The lines from the start of the records through the one containing "(s.setSrv n v).spn = s.spn := rfl" are to be transcribed exactly, and nothing else.

--- --- ---

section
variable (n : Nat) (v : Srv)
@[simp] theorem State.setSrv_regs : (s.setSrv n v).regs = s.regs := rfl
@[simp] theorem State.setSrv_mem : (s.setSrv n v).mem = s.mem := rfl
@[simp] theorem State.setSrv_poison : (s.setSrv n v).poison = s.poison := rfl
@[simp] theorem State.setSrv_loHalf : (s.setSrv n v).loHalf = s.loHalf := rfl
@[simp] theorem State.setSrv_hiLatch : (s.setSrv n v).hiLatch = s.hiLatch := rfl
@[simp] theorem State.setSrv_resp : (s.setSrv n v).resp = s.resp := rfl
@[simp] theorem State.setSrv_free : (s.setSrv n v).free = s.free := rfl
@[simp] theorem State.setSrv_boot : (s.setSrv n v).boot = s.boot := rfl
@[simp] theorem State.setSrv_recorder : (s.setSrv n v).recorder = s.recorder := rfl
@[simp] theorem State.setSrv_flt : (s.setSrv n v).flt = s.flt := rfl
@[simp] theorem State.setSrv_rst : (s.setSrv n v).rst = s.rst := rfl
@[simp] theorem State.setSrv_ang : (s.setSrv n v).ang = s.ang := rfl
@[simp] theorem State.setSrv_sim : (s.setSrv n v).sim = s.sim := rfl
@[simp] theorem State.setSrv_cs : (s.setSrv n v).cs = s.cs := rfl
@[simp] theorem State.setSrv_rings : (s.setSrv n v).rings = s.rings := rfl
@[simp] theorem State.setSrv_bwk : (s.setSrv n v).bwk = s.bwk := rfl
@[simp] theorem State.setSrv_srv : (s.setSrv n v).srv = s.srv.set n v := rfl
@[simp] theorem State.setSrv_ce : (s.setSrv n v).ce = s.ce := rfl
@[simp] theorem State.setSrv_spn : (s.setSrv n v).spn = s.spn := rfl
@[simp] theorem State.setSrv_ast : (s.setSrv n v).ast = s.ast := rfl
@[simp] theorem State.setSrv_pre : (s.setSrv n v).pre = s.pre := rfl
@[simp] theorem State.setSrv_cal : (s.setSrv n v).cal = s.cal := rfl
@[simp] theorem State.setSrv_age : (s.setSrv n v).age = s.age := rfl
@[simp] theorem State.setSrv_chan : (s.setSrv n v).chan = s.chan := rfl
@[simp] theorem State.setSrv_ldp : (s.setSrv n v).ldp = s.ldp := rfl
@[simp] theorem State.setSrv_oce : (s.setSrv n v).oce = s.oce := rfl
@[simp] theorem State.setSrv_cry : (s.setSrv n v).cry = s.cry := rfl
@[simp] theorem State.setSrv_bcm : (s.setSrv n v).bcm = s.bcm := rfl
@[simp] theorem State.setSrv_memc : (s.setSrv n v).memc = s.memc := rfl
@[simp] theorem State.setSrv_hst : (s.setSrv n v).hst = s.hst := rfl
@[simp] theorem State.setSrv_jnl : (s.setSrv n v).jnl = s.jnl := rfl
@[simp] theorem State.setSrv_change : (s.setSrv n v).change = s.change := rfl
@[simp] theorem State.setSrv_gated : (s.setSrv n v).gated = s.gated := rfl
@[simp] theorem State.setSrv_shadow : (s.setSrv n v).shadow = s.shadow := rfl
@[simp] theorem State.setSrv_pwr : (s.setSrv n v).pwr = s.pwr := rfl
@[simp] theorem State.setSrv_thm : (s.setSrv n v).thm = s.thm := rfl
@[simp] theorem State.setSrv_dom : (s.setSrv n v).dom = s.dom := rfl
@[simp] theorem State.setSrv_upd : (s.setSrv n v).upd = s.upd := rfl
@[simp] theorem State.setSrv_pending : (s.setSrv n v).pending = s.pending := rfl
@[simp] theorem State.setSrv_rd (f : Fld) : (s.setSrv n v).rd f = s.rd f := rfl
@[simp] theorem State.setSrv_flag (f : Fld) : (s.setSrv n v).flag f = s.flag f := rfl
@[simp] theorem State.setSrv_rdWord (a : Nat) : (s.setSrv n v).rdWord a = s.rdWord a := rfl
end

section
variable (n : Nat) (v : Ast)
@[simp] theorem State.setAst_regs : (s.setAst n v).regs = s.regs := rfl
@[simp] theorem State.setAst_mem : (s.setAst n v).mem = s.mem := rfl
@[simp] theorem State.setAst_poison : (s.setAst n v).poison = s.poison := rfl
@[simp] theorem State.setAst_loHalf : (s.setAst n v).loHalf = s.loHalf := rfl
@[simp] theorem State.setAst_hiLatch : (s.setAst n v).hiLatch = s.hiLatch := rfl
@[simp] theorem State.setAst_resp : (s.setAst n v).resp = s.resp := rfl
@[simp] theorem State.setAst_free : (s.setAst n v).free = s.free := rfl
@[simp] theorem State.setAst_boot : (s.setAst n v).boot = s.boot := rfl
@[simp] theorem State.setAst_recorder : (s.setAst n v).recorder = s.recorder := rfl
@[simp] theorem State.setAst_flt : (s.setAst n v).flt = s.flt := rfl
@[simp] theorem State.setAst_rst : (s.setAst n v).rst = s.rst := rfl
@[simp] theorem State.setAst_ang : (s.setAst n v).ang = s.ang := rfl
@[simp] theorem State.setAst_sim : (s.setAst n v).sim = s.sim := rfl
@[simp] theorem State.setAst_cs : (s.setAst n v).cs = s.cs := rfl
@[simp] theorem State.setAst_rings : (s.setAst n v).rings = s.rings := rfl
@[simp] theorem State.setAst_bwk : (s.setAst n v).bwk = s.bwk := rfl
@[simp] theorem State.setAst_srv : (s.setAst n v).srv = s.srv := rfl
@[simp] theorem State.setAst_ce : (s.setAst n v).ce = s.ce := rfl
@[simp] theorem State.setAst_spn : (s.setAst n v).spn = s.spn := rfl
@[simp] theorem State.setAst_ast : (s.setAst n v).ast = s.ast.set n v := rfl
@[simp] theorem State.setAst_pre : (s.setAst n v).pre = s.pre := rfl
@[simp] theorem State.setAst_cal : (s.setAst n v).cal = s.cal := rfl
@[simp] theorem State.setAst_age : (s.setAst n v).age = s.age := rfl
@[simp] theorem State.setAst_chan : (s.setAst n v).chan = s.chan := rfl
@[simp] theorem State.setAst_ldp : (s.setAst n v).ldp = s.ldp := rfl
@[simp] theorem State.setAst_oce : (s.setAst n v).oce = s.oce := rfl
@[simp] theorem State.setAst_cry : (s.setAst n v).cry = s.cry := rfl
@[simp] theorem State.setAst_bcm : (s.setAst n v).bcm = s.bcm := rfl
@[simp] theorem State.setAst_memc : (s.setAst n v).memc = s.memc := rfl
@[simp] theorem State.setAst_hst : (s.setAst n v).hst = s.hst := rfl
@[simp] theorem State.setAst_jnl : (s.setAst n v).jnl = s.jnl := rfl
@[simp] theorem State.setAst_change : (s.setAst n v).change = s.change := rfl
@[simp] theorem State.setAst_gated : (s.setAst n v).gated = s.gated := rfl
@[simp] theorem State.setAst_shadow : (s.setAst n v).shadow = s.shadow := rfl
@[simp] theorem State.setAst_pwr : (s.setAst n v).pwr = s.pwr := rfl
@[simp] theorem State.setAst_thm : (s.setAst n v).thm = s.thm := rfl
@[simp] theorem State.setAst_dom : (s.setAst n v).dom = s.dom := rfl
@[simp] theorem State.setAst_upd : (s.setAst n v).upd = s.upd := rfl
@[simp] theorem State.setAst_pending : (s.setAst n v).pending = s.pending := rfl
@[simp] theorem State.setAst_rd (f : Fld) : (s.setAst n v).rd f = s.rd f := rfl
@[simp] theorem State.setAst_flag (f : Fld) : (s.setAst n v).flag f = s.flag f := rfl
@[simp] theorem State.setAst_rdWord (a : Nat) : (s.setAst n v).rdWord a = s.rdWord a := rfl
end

--- --- ---

#### Solution to the problem
section
variable (n : Nat) (v : Srv)
@[simp] theorem State.setSrv_regs : (s.setSrv n v).regs = s.regs := rfl
@[simp] theorem State.setSrv_mem : (s.setSrv n v).mem = s.mem := rfl
@[simp] theorem State.setSrv_poison : (s.setSrv n v).poison = s.poison := rfl
@[simp] theorem State.setSrv_loHalf : (s.setSrv n v).loHalf = s.loHalf := rfl
@[simp] theorem State.setSrv_hiLatch : (s.setSrv n v).hiLatch = s.hiLatch := rfl
@[simp] theorem State.setSrv_resp : (s.setSrv n v).resp = s.resp := rfl
@[simp] theorem State.setSrv_free : (s.setSrv n v).free = s.free := rfl
@[simp] theorem State.setSrv_boot : (s.setSrv n v).boot = s.boot := rfl
@[simp] theorem State.setSrv_recorder : (s.setSrv n v).recorder = s.recorder := rfl
@[simp] theorem State.setSrv_flt : (s.setSrv n v).flt = s.flt := rfl
@[simp] theorem State.setSrv_rst : (s.setSrv n v).rst = s.rst := rfl
@[simp] theorem State.setSrv_ang : (s.setSrv n v).ang = s.ang := rfl
@[simp] theorem State.setSrv_sim : (s.setSrv n v).sim = s.sim := rfl
@[simp] theorem State.setSrv_cs : (s.setSrv n v).cs = s.cs := rfl
@[simp] theorem State.setSrv_rings : (s.setSrv n v).rings = s.rings := rfl
@[simp] theorem State.setSrv_bwk : (s.setSrv n v).bwk = s.bwk := rfl
@[simp] theorem State.setSrv_srv : (s.setSrv n v).srv = s.srv.set n v := rfl
@[simp] theorem State.setSrv_ce : (s.setSrv n v).ce = s.ce := rfl
@[simp] theorem State.setSrv_spn : (s.setSrv n v).spn = s.spn := rfl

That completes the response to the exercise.